### Task to complete
The count of lines below that include the string "execProvision" is the whole answer; write it alone.

Collection entries:
----
theorem logicWale_keeps {z s : State} (r : SelfTest) (w : Nat) (hz : Keeps z s) : Keeps z (logicWale r w s) := by
  unfold logicWale
  try dsimp only
  repeat' first
    | with_reducible assumption
    | with_reducible apply eachDo_keeps
    | with_reducible apply raise_keeps
    | with_reducible apply put_keeps
    | with_reducible apply remapFailed_keeps
    | with_reducible apply eachDo_keeps
    | with_reducible apply Keeps.ite
    | (intro _ _ _)

theorem logicGroup_keeps {z s : State} (r : SelfTest) (g : Nat) (hz : Keeps z s) : Keeps z (logicGroup r g s) := by
  unfold logicGroup
  try dsimp only
  repeat' first
    | with_reducible assumption
    | with_reducible apply raise_keeps
    | with_reducible apply putFlag_keeps
    | with_reducible apply put_keeps
    | with_reducible apply Keeps.ite

theorem misrCheck_keeps {z s : State} (start : Bool) (r : SelfTest) (k : Nat) (hz : Keeps z s) : Keeps z (misrCheck start r k s) := by
  unfold misrCheck
  try dsimp only [State.fresh]
  repeat' first
    | with_reducible assumption
    | with_reducible apply putFlag_keeps
    | with_reducible apply raise_keeps
    | with_reducible apply put_keeps
    | with_reducible apply raiseFault_keeps
    | with_reducible apply Keeps.ite
    | split
    | with_reducible apply Keeps.updFree

theorem laneTest_keeps {z s : State} (r : SelfTest) (p : Nat) (hz : Keeps z s) : Keeps z (laneTest r p s) := by
  unfold laneTest
  try dsimp only
  repeat' first
    | with_reducible assumption
    | with_reducible apply putFlag_keeps
    | with_reducible apply put_keeps
    | with_reducible apply raise_keeps
    | with_reducible apply Keeps.ite

theorem showBist_keeps {z s : State}  (hz : Keeps z s) : Keeps z (showBist s) := by
  unfold showBist
  try dsimp only
  repeat' first
    | with_reducible assumption
    | with_reducible apply putFlag_keeps

theorem selfTest_keeps {z s : State} (start : Bool) (r : SelfTest) (hz : Keeps z s) : Keeps z (selfTest start r s) := by
  unfold selfTest
  try dsimp only
  repeat' first
    | with_reducible assumption
    | with_reducible apply eachDo_keeps
    | with_reducible apply logicWale_keeps
    | with_reducible apply logicGroup_keeps
    | with_reducible apply misrCheck_keeps
    | with_reducible apply showBist_keeps
    | with_reducible apply laneTest_keeps
    | with_reducible apply memTest_keeps
    | with_reducible apply setReg_keeps
    | with_reducible apply put_keeps
    | with_reducible apply eachDo_keeps
    | with_reducible apply setReg_keeps
    | with_reducible apply Keeps.ite
    | (intro _ _ _)

theorem loadMap_keeps {z s : State} (l : List Host.Cell) (hz : Keeps z s) : Keeps z (loadMap l s) := by
  unfold loadMap
  try dsimp only
  repeat' first
    | with_reducible assumption
    | with_reducible apply eachDo_keeps
    | with_reducible apply put_keeps
    | with_reducible apply eachDo_keeps
    | with_reducible apply Keeps.ite
    | (intro _ _ _)
    | (intro _ _)
    | split
    | with_reducible apply Keeps.upd

theorem showPool_keeps {z s : State}  (hz : Keeps z s) : Keeps z (showPool s) := by
  unfold showPool
  repeat' first
    | with_reducible assumption
    | with_reducible apply eachDo_keeps
    | with_reducible apply putFlag_keeps
    | with_reducible apply eachDo_keeps
    | (intro _ _ _)

theorem fuseRepairs_keeps {z s : State}  (hz : Keeps z s) : Keeps z (fuseRepairs s) := by
  unfold fuseRepairs
  try dsimp only
  repeat' first
    | with_reducible assumption
    | with_reducible apply eachDo_keeps
    | with_reducible apply setMapHalf_keeps
    | with_reducible apply eachDo_keeps
    | with_reducible apply Keeps.ite
    | (intro _ _ _)

theorem loadMarker_keeps {z s : State} (ws : List Word) (hz : Keeps z s) : Keeps z (loadMarker ws s) := by
  unfold loadMarker
  try dsimp only
  repeat' first
    | with_reducible assumption
    | with_reducible apply eachDo_keeps
    | with_reducible apply setReg_keeps
    | with_reducible apply put_keeps
    | with_reducible apply showBist_keeps
    | with_reducible apply eachDo_keeps
    | with_reducible apply setReg_keeps
    | with_reducible apply Keeps.ite
    | (intro _ _ _)

theorem bistCmd_keeps {z s : State} (m : Nat) (f : State → State) (hf : ∀ (t : State), Keeps z t → Keeps z (f t)) (hz : Keeps z s) : Keeps z (bistCmd m f s) := by
  unfold bistCmd
  repeat' first
    | with_reducible assumption
    | with_reducible apply hf
    | with_reducible apply gateWrite_keeps

theorem execFullNext_keeps {z s : State} (m : Nat) (hz : Keeps z s) : OutKeeps z (execFullNext m s) := by
  unfold execFullNext
  repeat' first
    | with_reducible assumption
    | with_reducible apply done_keeps
    | with_reducible apply bistCmd_keeps
    | with_reducible apply raise_keeps
    | with_reducible apply next_keeps
    | (intro _ _ _)
    | (intro _ _)

theorem execCancelFull_keeps {z s : State} (m : Nat) (hz : Keeps z s) : OutKeeps z (execCancelFull m s) := by
  unfold execCancelFull
  repeat' first
    | with_reducible assumption
    | with_reducible apply done_keeps
    | with_reducible apply bistCmd_keeps
    | with_reducible apply lower_keeps
    | with_reducible apply next_keeps
    | (intro _ _ _)
    | (intro _ _)

theorem queueMap_keeps {z s : State}  (hz : Keeps z s) : Keeps z (queueMap s) := by
  unfold queueMap
  try dsimp only
  repeat' first
    | with_reducible assumption
    | with_reducible apply raise_keeps
    | with_reducible apply Keeps.ite
    | split
    | with_reducible apply Keeps.upd

theorem execStoreMap_keeps {z s : State} (m : Nat) (hz : Keeps z s) : OutKeeps z (execStoreMap m s) := by
  unfold execStoreMap
  repeat' first
    | with_reducible assumption
    | with_reducible apply settled_keeps
    | with_reducible apply bistCmd_keeps
    | with_reducible apply queueMap_keeps

theorem execRepairMapWriteStart_keeps {z s : State}  (hz : Keeps z s) : OutKeeps z (execRepairMapWriteStart s) := by
  unfold execRepairMapWriteStart
  repeat' first
    | with_reducible assumption
    | with_reducible apply settled_keeps
    | with_reducible apply queueMap_keeps
    | with_reducible apply next_keeps
    | with_reducible apply OutKeeps.ite

theorem lcRefresh_keeps {z s : State}  (hz : Keeps z s) : Keeps z (lcRefresh s) := by
  unfold lcRefresh
  try dsimp only
  repeat' first
    | with_reducible assumption
    | with_reducible apply put_keeps
    | with_reducible apply putFlag_keeps

theorem loadIdentity_keeps {z s : State} (hz : Keeps z s) : Keeps z (loadIdentity s) := by
  unfold loadIdentity
  try dsimp only
  repeat' first
    | with_reducible assumption
    | with_reducible apply put_keeps
    | with_reducible apply setReg_keeps
    | with_reducible apply eachDo_keeps
    | with_reducible apply eachDo_keeps
    | with_reducible apply id_keeps
    | with_reducible apply Keeps.ite
    | (intro _ _ _)

theorem eraseFuses_keeps {z s : State}  (hz : Keeps z s) : Keeps z (eraseFuses s) := by
  unfold eraseFuses
  try dsimp only
  repeat' first
    | with_reducible assumption
    | with_reducible apply blow_keeps
    | with_reducible apply eachDo_keeps
    | with_reducible apply eachDo_keeps
    | with_reducible apply blow_keeps
    | with_reducible apply Keeps.ite
    | (intro _ _ _)

theorem erase_keeps {z s : State} (h : Keeps z s) : Keeps z (erase s) := by
  unfold erase
  have ht := lcRefresh_keeps ((put_keeps PLAN_MIN_SEQ_MIN 0 (setSlot_keeps 5 1 {} (setSlot_keeps 5 0 {} (eraseFuses_keeps h)))).memFilter
    fun c => !erasedStore c.1)
  exact Keeps.ite ht (raise_keeps _ (raise_keeps _ ht))

theorem completeErasure_keeps {z s : State}  (hz : Keeps z s) : Keeps z (completeErasure s) := by
  unfold completeErasure
  repeat' first
    | with_reducible assumption
    | with_reducible apply raise_keeps
    | with_reducible apply erase_keeps
    | with_reducible apply Keeps.ite

theorem dropPlan_keeps {z s : State}  (hz : Keeps z s) : Keeps z (dropPlan s) := by
  unfold dropPlan
  try dsimp only
  repeat' first
    | with_reducible assumption
    | with_reducible apply dropAll_keeps
    | with_reducible apply eachDo_keeps
    | with_reducible apply retireLink_keeps
    | with_reducible apply lower_keeps
    | with_reducible apply setReg_keeps
    | with_reducible apply put_keeps
    | with_reducible apply loadAll_keeps
    | with_reducible apply faultN_keeps
    | with_reducible apply releaseCauses_keeps
    | with_reducible apply eachDo_keeps
    | with_reducible apply setReg_keeps
    | with_reducible apply Keeps.ite
    | (intro _ _ _)
    | (intro _ _)
    | split
    | with_reducible apply Keeps.upd

theorem clearArgs_keeps {z s : State}  (hz : Keeps z s) : Keeps z (clearArgs s) := by
  unfold clearArgs
  try dsimp only
  repeat' first
    | with_reducible assumption
    | (intro _ _ _)
    | (intro _ _)
    | with_reducible apply Keeps.upd

theorem lcRefuse_keeps {z s : State} (why : Nat) (hz : Keeps z s) : Keeps z (lcRefuse why s) := by
  unfold lcRefuse
  repeat' first
    | with_reducible assumption
    | with_reducible apply clearArgs_keeps
    | with_reducible apply put_keeps
    | with_reducible apply raise_keeps

theorem dropRetNonce_keeps {z s : State}  (hz : Keeps z s) : Keeps z (dropRetNonce s) := by
  unfold dropRetNonce
  repeat' first
    | with_reducible assumption
    | with_reducible apply eachDo_keeps
    | with_reducible apply setReg_keeps
    | with_reducible apply lower_keeps
    | with_reducible apply eachDo_keeps
    | with_reducible apply setReg_keeps
    | (intro _ _ _)

theorem retNonce_keeps {z s : State}  (hz : Keeps z s) : Keeps z (retNonce s) := by
  unfold retNonce
  try dsimp only [State.fresh]
  repeat' first
    | with_reducible assumption
    | with_reducible apply eachDo_keeps
    | with_reducible apply setReg_keeps
    | with_reducible apply raise_keeps
    | with_reducible apply clearArgs_keeps
    | with_reducible apply eachDo_keeps
    | with_reducible apply setReg_keeps
    | (intro _ _ _)
    | (intro _ _)
    | with_reducible apply Keeps.updFree

theorem lcAccept_keeps {z s : State} (code : Nat) (slot : Nat) (hz : Keeps z s) : Keeps z (lcAccept code slot s) := by
  unfold lcAccept
  try dsimp only
  repeat' first
    | with_reducible assumption
    | with_reducible apply retNonce_keeps
    | with_reducible apply raise_keeps
    | with_reducible apply abortLoad_keeps
    | with_reducible apply Keeps.ite
    | split
    | with_reducible apply Keeps.upd

theorem lcCommand_keeps {z s : State} (code : Nat) (v : Word) (hz : Keeps z s) : Keeps z (lcCommand code v s) := by
  unfold lcCommand
  try dsimp only
  repeat' first
    | with_reducible assumption
    | with_reducible apply lcRefuse_keeps
    | with_reducible apply lcAccept_keeps
    | split

theorem lcWrite_keeps {z s : State} (m : Nat) (code : Nat) (v : Word) (hz : Keeps z s) : OutKeeps z (lcWrite m code v s) := by
  unfold lcWrite
  try dsimp only
  repeat' first
    | with_reducible assumption
    | with_reducible apply next_keeps
    | with_reducible apply settled_keeps
    | with_reducible apply gateWrite_keeps
    | with_reducible apply lcCommand_keeps
    | with_reducible apply keepRsvl_keeps
    | with_reducible apply id_keeps
    | with_reducible apply Keeps.ite
    | with_reducible apply OutKeeps.ite
    | (intro _ _ _)
    | (intro _ _)

theorem execEnterFactory_keeps {z s : State} (m : Nat) (v : Word) (hz : Keeps z s) : OutKeeps z (execEnterFactory m v s) := by
  unfold execEnterFactory
  repeat' first
    | with_reducible assumption
    | with_reducible apply lcWrite_keeps

theorem execProvision_keeps {z s : State} (m : Nat) (v : Word) (hz : Keeps z s) : OutKeeps z (execProvision m v s) := by
  unfold execProvision
  repeat' first
    | with_reducible assumption
    | with_reducible apply lcWrite_keeps

theorem execEnterField_keeps {z s : State} (m : Nat) (v : Word) (hz : Keeps z s) : OutKeeps z (execEnterField m v s) := by
  unfold execEnterField
  repeat' first
    | with_reducible assumption
    | with_reducible apply lcWrite_keeps

theorem execRetNonce_keeps {z s : State} (m : Nat) (v : Word) (hz : Keeps z s) : OutKeeps z (execRetNonce m v s) := by
  unfold execRetNonce
  repeat' first
    | with_reducible assumption
    | with_reducible apply lcWrite_keeps

theorem execLcReturn_keeps {z s : State} (m : Nat) (v : Word) (hz : Keeps z s) : OutKeeps z (execLcReturn m v s) := by
  unfold execLcReturn
  repeat' first
    | with_reducible assumption
    | with_reducible apply lcWrite_keeps

theorem execLcRetire_keeps {z s : State} (m : Nat) (v : Word) (hz : Keeps z s) : OutKeeps z (execLcRetire m v s) := by
  unfold execLcRetire
  repeat' first
    | with_reducible assumption
    | with_reducible apply lcWrite_keeps

theorem execLcRevoke_keeps {z s : State} (m : Nat) (v : Word) (hz : Keeps z s) : OutKeeps z (execLcRevoke m v s) := by
  unfold execLcRevoke
  repeat' first
    | with_reducible assumption
    | with_reducible apply lcWrite_keeps

theorem endDebug_keeps {z s : State}  (hz : Keeps z s) : Keeps z (endDebug s) := by
  unfold endDebug
  repeat' first
    | with_reducible assumption
    | with_reducible apply put_keeps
----
### Written reply
2